Rules association

Started by cookiemonster, September 07, 2023, 05:45:53 PM

Previous topic - Next topic
Hello.
I really need assistance to spot my error in setting firewall rules.
It is a recent problem, my setup has been working fine for months. The changes that have occurred recently are beyond my understanding of OPN.

Problem:
My LAN clients have been losing DNS resolution regularly.
When it happens, all digs to their configured server 192.168.5.1:53 time out, they have been working for hours.

Setup:
OPNsense 23.1.11_1-amd64
Unbound listens on all interfaces on port 5353.
AdguardHome listens on all interfaces on port 53 of OPN.
Only IPV4 in this installation.
System > Settings > General | DNS servers is empty.
Allow DNS server list to be overridden by DHCP/PPP on WAN is not ticked.
Do not use the local DNS service as a nameserver for this system is ticked.
DHCPv4 has empty fields in the DNS servers field for each interface. Unbound sends DHCPv4 responses pointing the clients to 192.168.5.1 as DNS server, clearly to TCP/UDP port 53.


Outbound rules (Hybrid mode):

Interface Source Source Port Destination Destination Port NAT Address NAT Port Static Port Description
LAN LAN net tcp/udp/ * 192.168.5.1/32 tcp/udp/ 53 Interface address * NO Prevents hardcoded DNS clients from giving unexpected source error after DNS redirected to Adguard. 

Has a match local tag "forward"


OPT1 OPT1 net tcp/udp/ * 192.168.6.1/32 tcp/udp/ 53 Interface address * NO Prevents hardcoded DNS clients from giving unexpected source error after DNS redirected to Adguard. 

Has a match local tag "forward"



NAT:PORT FORWARD:
Source Destination NAT
Interface Proto Address Ports Address Ports IP Ports Description
<-> LAN TCP/UDP * * ! LAN net 53 (DNS) 192.168.5.1 53 (DNS) LAN-Redirect DNS requests to internal DNS resolver Adguard

This rule has a Set local tag "forward-AdG-LAN". Match local tag is empty. NAT reflection is "Use system default". Filter rule association is "Rule LAN-Redirect DNS requests to internal DNS resolver Adguard" which is the rule I modified today to have that label so I could identify it in this association.
Before today the local tag as "forward" and the associated rule was "Redirect DNS requests to internal DNS resolver Adguard"

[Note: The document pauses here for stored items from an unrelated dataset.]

-- ==== Sys2Proof/Machine/Dma.lean ====
section
/-!
DEFINITION. Sys2Proof/Machine/Dma.lean: the DMA engine (13): rings and doorbells, descriptor checks, bursts, completion
records, aborts and the engine stop; the sending of fabric packets (17 R364, R365) and opening messages (12 R264); the hub
port to the cabinets (04 R81, R82).
-/

set_option Elab.async false

namespace Sys2Proof.Machine

/-! ### Descriptors (13 Tables 13-1 to 13-4) -/

/-- Endpoint kind of a code of Table 13-2. -/
def endKind (n : Nat) : Option EndKind :=
  match n with
  | 0 => some .host | 1 => some .hbm | 2 => some .cabinet | 3 => some .vault | 4 => some .fabric | 5 => some .outwin
  | _ => .none

/-- Reads a descriptor from its 64 bytes. A kind outside Table 13-2 reads as HOST here; the checks look at its byte. -/
def descOf (bs : List Byte) : Desc :=
  let f := bytesAt bs 1 1
  { reduce := bytesAt bs 0 1 == 2, setReady := bitAt f 0, irq := bitAt f 1, catLoad := bitAt f 2, credit := bitAt f 3,
    reqLine := bytesAt bs 2 1, burstLog := bytesAt bs 3 1, tag := BitVec.ofNat 32 (bytesAt bs 4 4),
    src := (endKind (bytesAt bs 8 1)).getD .host, dst := (endKind (bytesAt bs 9 1)).getD .host,
    epoch := BitVec.ofNat 8 (bytesAt bs 0xA 1), redOp := BitVec.ofNat 8 (bytesAt bs 0xB 1), length := bytesAt bs 0xC 4,
    srcAddr := bytesAt bs 0x10 8, dstAddr := bytesAt bs 0x18 8, srcAux := BitVec.ofNat 32 (bytesAt bs 0x20 4),
    dstAux := BitVec.ofNat 32 (bytesAt bs 0x24 4), catIndex := bytesAt bs 0x28 4 % 2 ^ 18 }

def auxGal (a : Word) : Nat := fieldAt a.toNat 0 5
def auxRgn (a : Word) : Nat := fieldAt a.toNat 8 6
def auxModule (a : Word) : Nat := fieldAt a.toNat 0 14
def auxWindow (a : Word) : Nat := fieldAt a.toNat 16 6
def auxGroup (a : Word) : Nat := fieldAt a.toNat 24 8

/-- ADDR and AUX have the form of their kind (Table 13-2); a gallery of OUTWIN exists on the grade, a party group slot
holds a formed group (log entry 48). -/
def auxOk (s : State) (k : EndKind) (addr : Nat) (aux : Word) : Bool :=
  match k with
  | .host => aux == 0
  | .hbm => aux == 0
  | .vault => aux == 0
  | .cabinet => aux &&& 0xFFFFC0E0 == 0
  | .fabric => aux &&& 0x00C0C000 == 0 && (auxGroup aux == 0xFF || (decide (auxGroup aux < 4) && (groupOf s (auxGroup aux)).formed))
  | .outwin => addr == 0 && aux &&& 0xFFFFFFE0 == 0 && decide (auxGal aux < numGal s)

/-- A request line of Table 13-4. -/
def lineOk (s : State) (n : Nat) : Bool :=
  decide (n ≤ 0x18) || (decide (0x20 ≤ n) && decide (n < 0x20 + numGal s))

/-- Row 1 of Table 13-3, with R310 and R379: the descriptor's fields lie in Tables 13-1, 13-2 and 13-4. -/
def descFieldsOk (s : State) (bs : List Byte) : Bool :=
  let d := descOf bs
  let op := bytesAt bs 0 1
  (op == 1 || op == 2) && decide (bytesAt bs 1 1 < 16) && lineOk s d.reqLine && decide (6 ≤ d.burstLog) &&
    decide (d.burstLog ≤ 12) && decide (bytesAt bs 8 1 ≤ 5) && decide (bytesAt bs 9 1 ≤ 4) && decide (1 ≤ d.length) &&
    decide (bytesAt bs 0x28 4 < 2 ^ 18) && bytesAt bs 0x2C 20 == 0 && auxOk s d.src d.srcAddr d.srcAux &&
    auxOk s d.dst d.dstAddr d.dstAux &&
    (if d.reduce then
      d.dst == .hbm && decide (1 ≤ d.redOp.toNat) && decide (d.redOp.toNat ≤ 6) &&
        d.length % redSize d.redOp.toNat == 0 && d.dstAddr % redSize d.redOp.toNat == 0 && !lockstepOn s
     else d.redOp == 0)

/-! ### The checks of Table 13-3 -/

/-- A route entry of the fabric (17 Table 17-5). -/
def noRoute : Route := { valid := false, minimal := 0, dport := 0 }
def routeOf (s : State) (m : Nat) : Route := smGet noRoute m s.fab.routes

/-- The window that another module announced to this one. -/
def announcedOf (s : State) (aux : Word) : Option Announced :=
  s.fab.announced.find? (fun w => w.owner.toNat == auxModule aux && w.window.toNat == auxWindow aux)

/-- Extents of a VAULT range. -/
def rangeExtents (addr n : Nat) : List Nat :=
  (List.range ((addr + n - 1) / extBytes + 1 - addr / extBytes)).map (fun i => addr / extBytes + i)

/-- An address range lies in its endpoint (row 3; 15 R315, R316; 17 R369). `rd` says whether the range is read. -/
def rangeOk (s : State) (k : EndKind) (addr n : Nat) (aux : Word) (rd : Bool) : Bool :=
  match k with
  | .host => decide (addr + n ≤ 2 ^ 64)
  | .hbm => decide (addr + n ≤ hbmBytes)
  | .cabinet =>
    let r := rgnOf s (auxGal aux) (auxRgn aux)
    decide (auxGal aux < numGal s) && r.valid && decide (addr + n ≤ 4 * rgnWords r)
  | .vault =>
    decide (addr + n ≤ extentCount * extBytes) &&
      (!rd || (vaultOpenNow s && (rangeExtents addr n).all (fun e => (mapOf s e).state != .free)))
  | .fabric =>
    (match announcedOf s aux with
     | some w => decide (addr + n ≤ w.length) && w.access.getLsbD (if rd then 0 else 1)
     | .none => false)
  | .outwin => true

/-- Every byte lies in an open atomic range (14 R310); ranges are whole lines (R307). -/
def inRanges (s : State) (addr n : Nat) : Bool :=
  (List.range ((addr + n - 1) / 64 + 1 - addr / 64)).all (fun i => (findRange s (64 * (addr / 64 + i))).isSome)

/-- The module a FABRIC endpoint names has no valid route entry (17 R365). -/
def unrouted (s : State) (k : EndKind) (aux : Word) : Bool := k == .fabric && !(routeOf s (auxModule aux)).valid

/-- The range reaches the Restoration scratch (07 R147). -/
def inScratch (s : State) (addr n : Nat) : Bool :=
  match scratchDue s with | some a => decide (addr < a + 2 ^ 32) && decide (a < addr + n) | .none => false

/-- Feed class of a source kind (Table 13-3). -/
def feedOf (k : EndKind) : Nat :=
  match k with | .host => 1 | .hbm => 4 | .cabinet => 4 | .outwin => 4 | .vault => 2 | .fabric => 3

def cabRgn (s : State) (aux : Word) : Region := rgnOf s (auxGal aux) (auxRgn aux)

/-- The source range reads sealed data: a sealed region, or a sealed extent. -/
def sealedCab (s : State) (d : Desc) : Bool := d.src == .cabinet && (cabRgn s d.srcAux).isSealed
def sealedExt (s : State) (d : Desc) : Bool :=
  d.src == .vault && (rangeExtents d.srcAddr d.length).any (fun e => (mapOf s e).isSealed)

/-- Row 8 (04 R90, 12 R267). -/
def sealedRefusal (s : State) (d : Desc) : Bool :=
  (sealedCab s d && d.dst != .vault) || (sealedExt s d && !(d.dst == .cabinet && (cabRgn s d.dstAux).isSealed))

/-- Some channel drains the window of gallery `g`. -/
def drainerOf (s : State) (g : Nat) : Option Progress :=
  s.dma.chans.toList.findSome? (fun c => match c.cur with
    | some p => if p.desc.src == .outwin && auxGal p.desc.srcAux == g && !p.ended then some p else .none
    | .none => .none)

/-- The status of the first failing condition of Table 13-3, in table order; OK when all hold. A REDUCE outside
open ranges fails row 3 (14 R310), a range over a CONFLICT extent fails with REPLICA_CONFLICT (15 R315), a module without a
route with FABRIC_UNREACHABLE (17 R365). -/
def descCheck (s : State) (ch : Nat) (bs : List Byte) : BitVec 16 :=
  let d := descOf bs
  let dr := cabRgn s d.dstAux
  if !descFieldsOk s bs then stBadParam
  else if ((d.src == .host || d.dst == .host) && !s.host.busMaster) || (d.catLoad && !catExists s) then stNotReady
  else if unrouted s d.src d.srcAux || unrouted s d.dst d.dstAux then stUnreachable
  else if !rangeOk s d.src d.srcAddr d.length d.srcAux true || !rangeOk s d.dst d.dstAddr d.length d.dstAux false ||
      (d.reduce && !inRanges s d.dstAddr d.length) then
    stAddressRange
  else if (d.dst == .cabinet && dr.feed == 0) ||
      (decide (ch < 56) && ((d.src == .hbm && inScratch s d.srcAddr d.length) ||
        (d.dst == .hbm && inScratch s d.dstAddr d.length))) then stAddressRange
  else if d.dst == .cabinet && dr.feed.toNat != feedOf d.src then stBadParam
  else if (d.src == .cabinet && (d.srcAddr % 4 != 0 || d.length % 4 != 0)) ||
      (d.dst == .cabinet && (d.dstAddr % 4 != 0 || d.length % 4 != 0)) then stBadParam
  else if d.dst == .vault && (d.dstAddr % extBytes != 0 || d.length % extBytes != 0) then stBadParam
  else if sealedRefusal s d then stSealedAccess
  else if d.src == .vault && (rangeExtents d.srcAddr d.length).any (fun e => (mapOf s e).state == .conflict) then
    stReplicaConflict
  else if d.src == .outwin && (drainerOf s (auxGal d.srcAux)).isSome then stNotReady
  else if d.dst == .vault && !vaultTakes s then stVaultFull
  else stOk

/-! ### Completion records (13 Table 13-6, R279 to R282) -/

def ringSize (log : BitVec 5) : Nat := 2 ^ (max 4 (min 16 log.toNat))

/-- The completion queue has no free entry (R271). -/
def cqFull (c : Channel) : Bool := (c.cqTail.toNat + 1) % ringSize c.cqLog == c.cqHead.toNat % ringSize c.cqLog

/-- The bytes of a completion record. -/
def recordBytes (now : Nat) (ch : Nat) (c : Channel) (p : Progress) (st : BitVec 16) (residue : Nat)
    (readySet stop catLoaded : Bool) : List Byte :=
  leBytes 8 now ++ leBytes 4 p.desc.tag.toNat ++ leBytes 2 p.index ++
    [BitVec.ofNat 8 ch,
     BitVec.ofNat 8 (bit01 c.phase + 2 * bit01 readySet + 4 * bit01 stop + 8 * bit01 catLoaded)] ++
    leBytes 2 st.toNat ++ leBytes 2 0 ++ leBytes 4 residue ++ leBytes 4 (min p.waits 0xFFFFFFFF) ++ leBytes 4 0

/-- Writes the record of a descriptor, advances HEAD and CQ_TAIL, and raises the channel's vector (R271, R279). -/
def writeRecord (ch : Nat) (p : Progress) (st : BitVec 16) (residue : Nat) (readySet stop catLoaded : Bool) (s : State) :
    State :=
  let c := chanOf s ch
  let s := locPut s c.cqLoc (c.cqAddr.toNat * 64 + 32 * c.cqTail.toNat)
    (recordBytes s.time.now ch c p st residue readySet stop catLoaded)
  let t := (c.cqTail.toNat + 1) % ringSize c.cqLog
  let s := modChan s ch (fun x => { x with
    cqTail := BitVec.ofNat 16 t, phase := if t = 0 then !x.phase else x.phase,
    head := BitVec.ofNat 16 ((p.index + 1) % ringSize x.ringLog), completions := bump8 x.completions,
    errors := if st = stOk then x.errors else bump8 x.errors, cur := .none })
  if c.irqEn && (p.desc.irq || st != stOk) then raiseVec s c.vector else s

/-- Extent writes of a channel that have not committed. -/
def openWrites (s : State) (ch : Nat) : Nat := (s.vault.inFlight.filter (fun w => w.channel == ch)).length

/-- Extents of a descriptor with a VAULT destination that have committed: those before its first open write. -/
def committed (s : State) (ch : Nat) (p : Progress) : Nat :=
  match s.vault.inFlight.find? (fun w => w.channel == ch) with
  | some w => w.extent - p.desc.dstAddr / extBytes
  | .none => p.written / extBytes

/-- Bytes of LENGTH not written: for a VAULT destination only committed extents count (15 R318). -/
def residueOf (s : State) (ch : Nat) (p : Progress) : Nat :=
  if p.desc.dst = .vault then p.desc.length - extBytes * committed s ch p
  else p.desc.length - p.written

|>      OPT1 TCP/UDP * * ! OPT1 net 53 (DNS) 192.168.6.1 53 (DNS) OPT1-Redirect DNS requests to internal DNS resolver Adguard

This rule has a Set local tag "forward-AdG-OPT1". Match local tag is empty. NAT reflection is "Use system default".

This second rule had to be recreated after removing and re-adding the interface OPT1. I guess that this is the reason it isn't shown as a linked rule i.e. Filter rule association is "none".

Firewall: Rules: LAN
Protocol Source Port Destination Port Gateway Schedule Description
IPv4 TCP/UDP * * 192.168.5.1 53 (DNS) * * LAN-Redirect DNS requests to internal DNS resolver Adguard


This rule I can't edit. I guess it was automatically created by the NAT reflection originally.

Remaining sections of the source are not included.